The structure was solved by molecular replacement by using amore (28) on the basis of the structure of beef-heart MF1 (10). The search model consisted of the backbone atoms of the α3β3 hexamer. The rotation function, calculated at 6.5-Å resolution, gave one peak far stronger than any others (see below). A subsequent translation search gave a putative solution with a crystallographic R-value of 46% and a correlation coefficient of 61%. Rigid-body refinement (29, 30) starting with the hexamer as a whole, then followed by the six individual chains and culminating with the three domains within each chain, resulted in an R-value of 41% to 4.4-Å resolution. This polyglycine model was then used to calculate phases for the map shown in Fig. 2.

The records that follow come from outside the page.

/-- The reset values meet the invariant, at either level of `rst` (R147, R148). -/
theorem resetRegisters_inv (s : State) (l : Bool) : State.Inv { resetRegisters s with rst := l } :=
  have released : State.Inv { resetRegisters s with rst := false } :=
    inv_of_idle rfl rfl rfl ⟨sealed_zero, accumulate_zero.symm, accumulate_zero.symm⟩ (.head _)
      (Nat.zero_le _) (Nat.zero_le _)
  { released with rst_reset := fun _ => rfl }

/-- Driving `rst` keeps the invariant (R147 to R149). -/
theorem driveReset_keeps_inv {s : State} (h : s.Inv) (l : Bool) : (driveReset l s).Inv := by
  rw [driveReset]
  split_ifs
  · exact resetRegisters_inv s true
  · exact resetRegisters_inv s false
  · exact h

/-- A turn of `wait_idle` writes the model's records alone (R53, R75). -/
theorem pollIdle_records (s : State) : ∃ i d r, pollIdle s = { s with inbox := i, draws := d, reads := r } := by
  simp only [pollIdle]
  split
  · exact ⟨_, _, _, rfl⟩
  · exact ⟨s.inbox, _, _, rfl⟩

/-- Taking the owed move from the inbox leaves the rest of the state. -/
theorem Owed.eq_inbox {s u : State} (h : Owed s u) : ∃ i, u = { s with inbox := i } := by
  rcases h with ⟨-, rfl⟩ | ⟨rest, -, rfl⟩
  · exact ⟨u.inbox, rfl⟩
  · exact ⟨rest, rfl⟩

/-- So does taking the encoder's move, owed or scheduled. -/
theorem eq_inbox_of_buildMove {s u : State} (h : Owed s u ∨ ∃ rest, s.inbox = .build :: rest ∧ u = { s with inbox := rest }) :
    ∃ i, u = { s with inbox := i } :=
  h.elim Owed.eq_inbox fun ⟨rest, _, hu⟩ => ⟨rest, hu⟩

/-- Settles O50: every move of every agent keeps the invariant. -/
theorem stepKeepsTheInvariant : Obligations.StepKeepsTheInvariant := by
  intro s t h hs
  have take : ∀ rest, State.Inv { s with inbox := rest } := fun rest => h.records rest s.draws s.sent s.reads
  rcases step_next hs with ⟨hu, -⟩ | ⟨u, hu, -, hq, hb⟩ | ⟨-, -, he⟩ | ⟨a, rest, -, rfl⟩ | ⟨rest, -, rfl⟩ |
    ⟨a, v, rest, -, -, hc⟩ | ⟨a, v, rest, -, -, rfl⟩ | ⟨l, rest, -, rfl⟩
  · obtain ⟨i, rfl⟩ := hu.eq_inbox
    exact take i
  · obtain ⟨i, rfl⟩ := eq_inbox_of_buildMove hu
    exact buildStep_keeps_inv (take i) hq hb
  · exact exchange_keeps_inv h he
  · exact h.records rest _ s.sent _
  · obtain ⟨i, d, r, hp⟩ := pollIdle_records { s with inbox := rest }
    rw [hp]
    exact h.records i d s.sent r
  · exact runRequest_keeps_inv (take rest) hc
  · exact requesterWrite_keeps_inv (take rest) a v
  · exact driveReset_keeps_inv (take rest) l

end Sys2Proof.Machine

namespace Sys2Proof.Machine

/-! ## Request words and BUILD -/

/-- Chunk initialisation with KC_BASE as a number (R104). -/
theorem chunkInit_eq (s : State) :
    chunkInit s =
      { s with
        kcRem := BitVec.ofNat 8 s.clamped, kcPos := 0, kcN := 0
        kcBase := if s.clamped > 0 then BitVec.ofNat 8 s.kcStart.toNat else 0 } := by
  have hlow : s.kcStart.extractLsb' 0 8 = BitVec.ofNat 8 s.kcStart.toNat := rfl
  rw [chunkInit, hlow]

/-- Settles O10: KEYCOLORS passes the sequence check and starts with the chunker initialised. -/
theorem keycolorsStarts : Obligations.KeycolorsStarts := by
  intro s w hr hb ht
  refine congrArg Host.Outcome.next ?_
  rw [accept_ok _ _ hr hb (checkBody_none.2 ht), latch_store, startKeycolors, enterBody_eq, chunkInit_eq]
  rfl

/-- Settles O13: past the sequence check, a length that does not fit is the error the command ends with. -/
theorem sizeErrorsEndAtOnce : Obligations.SizeErrorsEndAtOnce := by
  intro s w hr hb ht
  have hseq : checkBody w s = none := checkBody_none.2 ht
  refine ⟨fun hlen => ?_, fun hlen => ?_⟩
  · have hc : checkSubcommand w s = some (payloadTooLarge 1) := by
      rw [checkSubcommand, hseq]
      exact if_pos hlen
    rw [← requestWord_eq]
    exact congrArg Host.Outcome.next (accept_err _ _ hr hb hc)
  · have hc : checkRawFrame w s = some (payloadTooLarge 0) := by
      rw [checkRawFrame, hseq]
      exact if_pos hlen
    rw [← requestWord_eq]
    exact congrArg Host.Outcome.next (accept_err _ _ hr hb hc)

/-- SUBCOMMAND's body frame, byte by byte, when its argument fits (R67, R84). -/
theorem bodySubcommand_ok {s : State} (h : 8 + s.plen.toNat ≤ 64) :
    ∃ f, bodySubcommand s = .ok f ∧ ∀ i (_ : i < 64), f[i] =
      if i = 3 then 0x06#8 else if 4 ≤ i ∧ i < 8 then s.desc.extractLsb' (8 * (i - 4)) 8
      else if h : 8 ≤ i ∧ i < 8 + s.plen.toNat then s.pb[i - 8] else 0 := by
  have hl : (s.pbBytes s.plen.toNat).length = s.plen.toNat := pbBytes_length s _ (by omega)
  obtain ⟨f, hf, hget⟩ := buildSubcommandFrame_ok s.descBytes (s.pbBytes s.plen.toNat) rfl (by omega)
  refine ⟨f, hf, fun i hi => ?_⟩
  rw [hget i hi]
  by_cases h8 : 8 ≤ i ∧ i < 8 + s.plen.toNat
  · rw [dif_pos (by rwa [hl]), if_neg (by omega), if_neg (by omega), dif_pos h8, pbBytes_get s _ _ (by omega)]
  rw [dif_neg (by rwa [hl]), dif_neg h8]
  by_cases h4 : 4 ≤ i ∧ i < 8
  · rw [dif_pos h4, if_neg (by omega), if_pos h4, descBytes_get s _ (by omega)]
  · rw [dif_neg h4, if_neg h4]

/-- RAW_FRAME's body frame, byte by byte, when its payload fits (R79, R92). -/
theorem bodyRawFrame_ok {s : State} (h : s.poff.toNat + s.plen.toNat ≤ 64) :
    ∃ f, bodyRawFrame s = .ok f ∧ ∀ i (_ : i < 64), f[i] =
      if h : s.poff.toNat ≤ i ∧ i < s.poff.toNat + s.plen.toNat then s.pb[i - s.poff.toNat]
      else if i = 0 then s.rtag else if i = 3 then s.rcmd else 0 := by
  have hl : (s.pbBytes s.plen.toNat).length = s.plen.toNat := pbBytes_length s _ (by omega)
  refine ⟨_, if_neg (by rw [hl]; exact not_lt.2 h), fun i hi => ?_⟩
  rw [controlFrame_get]
  by_cases hp : s.poff.toNat ≤ i ∧ i < s.poff.toNat + s.plen.toNat
  · rw [dif_pos (by rwa [hl]), dif_pos hp, pbBytes_get s _ _ (by omega)]
  · rw [dif_neg (by rwa [hl]), dif_neg hp]

/-- Settles O17: BUILD presents the frame that SUBCOMMAND's or RAW_FRAME's builder makes of the operands. -/
theorem buildSendsTheGenericFrame : Obligations.BuildSendsTheGenericFrame := by
  intro s hpend
  refine ⟨fun hop hlen => ?_, fun hop hlen => ?_⟩
  · obtain ⟨f, hf, hget⟩ := bodySubcommand_ok hlen
    exact ⟨f, buildStep_body hpend (by rw [hop]; decide) ((bodyFrame_subcommand hop).trans (congrArg some hf)), hget⟩
  · obtain ⟨f, hf, hget⟩ := bodyRawFrame_ok hlen
    exact ⟨f, buildStep_body hpend (by rw [hop]; decide) ((bodyFrame_rawFrame hop).trans (congrArg some hf)), hget⟩

/-- A written entry of the colour buffer is read as the colour last written (R43). -/
theorem cbColour_written {s : State} {i : Nat} {e : CbEntry} (n : Nat) (he : s.cb[i]? = some e) (hw : e.written = true) :
    s.cbColour i n = e.colour := by
  simp [State.cbColour, he, hw]

/-- A chunk carries the colour of each written entry it reads (R42, R106). -/
theorem chunkColours_written {s : State} {j : Nat} {e : CbEntry} (he : s.cb[s.kcPos.toNat + j]? = some e)
    (hw : e.written = true) (hj : j < s.chunkKeys) : s.chunkColours[j]? = some e.colour := by
  simp [State.chunkColours, List.getElem?_range hj, cbColour_written _ he hw]

/-- A chunk records exactly the unwritten entries it reads (R43, R106). -/
theorem mem_chunkFaults {s : State} {i : Nat} :
    FaultMark.unwrittenColour i ∈ s.chunkFaults ↔
      s.kcPos.toNat ≤ i ∧ i < s.kcPos.toNat + s.chunkKeys ∧ s.cbWritten i = false := by
  simp only [State.chunkFaults, List.mem_map, List.mem_filter, List.mem_range, Bool.not_eq_true',
    FaultMark.unwrittenColour.injEq]
  constructor
  · rintro ⟨j, ⟨hj, hw⟩, rfl⟩
    exact ⟨by omega, by omega, hw⟩
  · rintro ⟨hlo, hhi, hw⟩
    have hsum : s.kcPos.toNat + (i - s.kcPos.toNat) = i := by omega
    exact ⟨i - s.kcPos.toNat, ⟨by omega, by rwa [hsum]⟩, hsum⟩

/-- Settles O19: the next chunk is built whatever the marks say, and its unwritten entries are recorded. -/
theorem unwrittenColourIsRecorded : Obligations.UnwrittenColourIsRecorded := by
  intro s hop hrem
  refine ⟨s.chunkColours, s.chunkFaults, by simp [State.chunkColours, State.chunkKeys], buildStep_chunk hop hrem,
    fun j e he hw hj => chunkColours_written he hw hj, fun i => mem_chunkFaults⟩

/-! ## Frame instructions -/

/-- What the reaction to a response leaves unchanged besides the request registers and the records (R117, R119, R120,
R122): FB with its checksum, the latches, IRQ_EN, OVR, the reset line, KC_BASE and KC_N. -/
theorem respond_leaves (r : Response) (s : State) :
    SameFrame s (respond r s) ∧ SameLatches s (respond r s) ∧ (respond r s).irqEn = s.irqEn ∧
      (respond r s).ovr = s.ovr ∧ (respond r s).rst = s.rst ∧ (respond r s).kcBase = s.kcBase ∧
      (respond r s).kcN = s.kcN ∧ (respond r s).reads = s.reads := by
  unfold respond
  split
  · cases s.seq with
    | sendStart =>
      simp only [startAcked]
      split <;> simp [SameFrame, SameLatches]
    | sendBody =>
      simp only [bodyAckedStep]
      split <;> simp [SameFrame, SameLatches]
    | idle | build | sendEnd => simp [SameFrame, SameLatches]
  · simp [SameFrame, SameLatches, abort]

/-- Settles O28: a frame instruction is the exchange of its bytes, and only the reaction writes registers. -/
theorem framesLeaveTheRestUnchanged : Obligations.FramesLeaveTheRestUnchanged := by
  intro i s t hi hs
  obtain ⟨f, hf⟩ := Option.isSome_iff_exists.1 hi
  rw [exec_frame hf] at hs
  obtain ⟨q, inbox, draws, r, hport, hq, hp, -, rfl⟩ := exchange_next hs
  obtain ⟨-, -, rfl⟩ := portRequest_some.1 hport
  obtain ⟨hsent, hmarks, hreq⟩ := respond_unchanged r
    { s with inbox := inbox, draws := draws, sent := s.sent ++ [⟨s.seq, ⟨s.fb, s.seq == .sendBody, s.timeoutMs⟩, r⟩] }
  obtain ⟨hframe, hlatch, hirq, hovr, hrst, hbase, hn, hreads⟩ := respond_leaves r
    { s with inbox := inbox, draws := draws, sent := s.sent ++ [⟨s.seq, ⟨s.fb, s.seq == .sendBody, s.timeoutMs⟩, r⟩] }
  exact ⟨hreq, hframe, hlatch, hirq, hovr, hmarks, hrst, hbase, hn, hreads, hf.trans (congrArg some hq.symm), r, hsent, hp⟩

At 4.4-Å resolution, it is not possible to follow the polypeptide chain or to define the occupancy of the nucleotide binding sites. It should, however, be possible to define the locations of domains of known structure. Also, electron density corresponding to α-helices is expected to be quite distinctive.
Symmetry of the α3β3 Hexamer.
In the structure of beef-heart MF1 (10), all three α subunits and two β subunits were observed in a “closed” conformation, whereas the remaining β subunit adopted a substantially different “open” form. In the structure of the enzyme from rat-liver mitochondria, however, all six subunits appeared to have the closed conformation, which Bianchet et al. (11) argued is the active conformation of the enzyme. They suggested that the structure reported by Abrahams et al. (10) is an ADP-inhibited form. It could also be a nonphysiological state induced by crystallization without sufficient total nucleotide present to occupy all catalytic sites.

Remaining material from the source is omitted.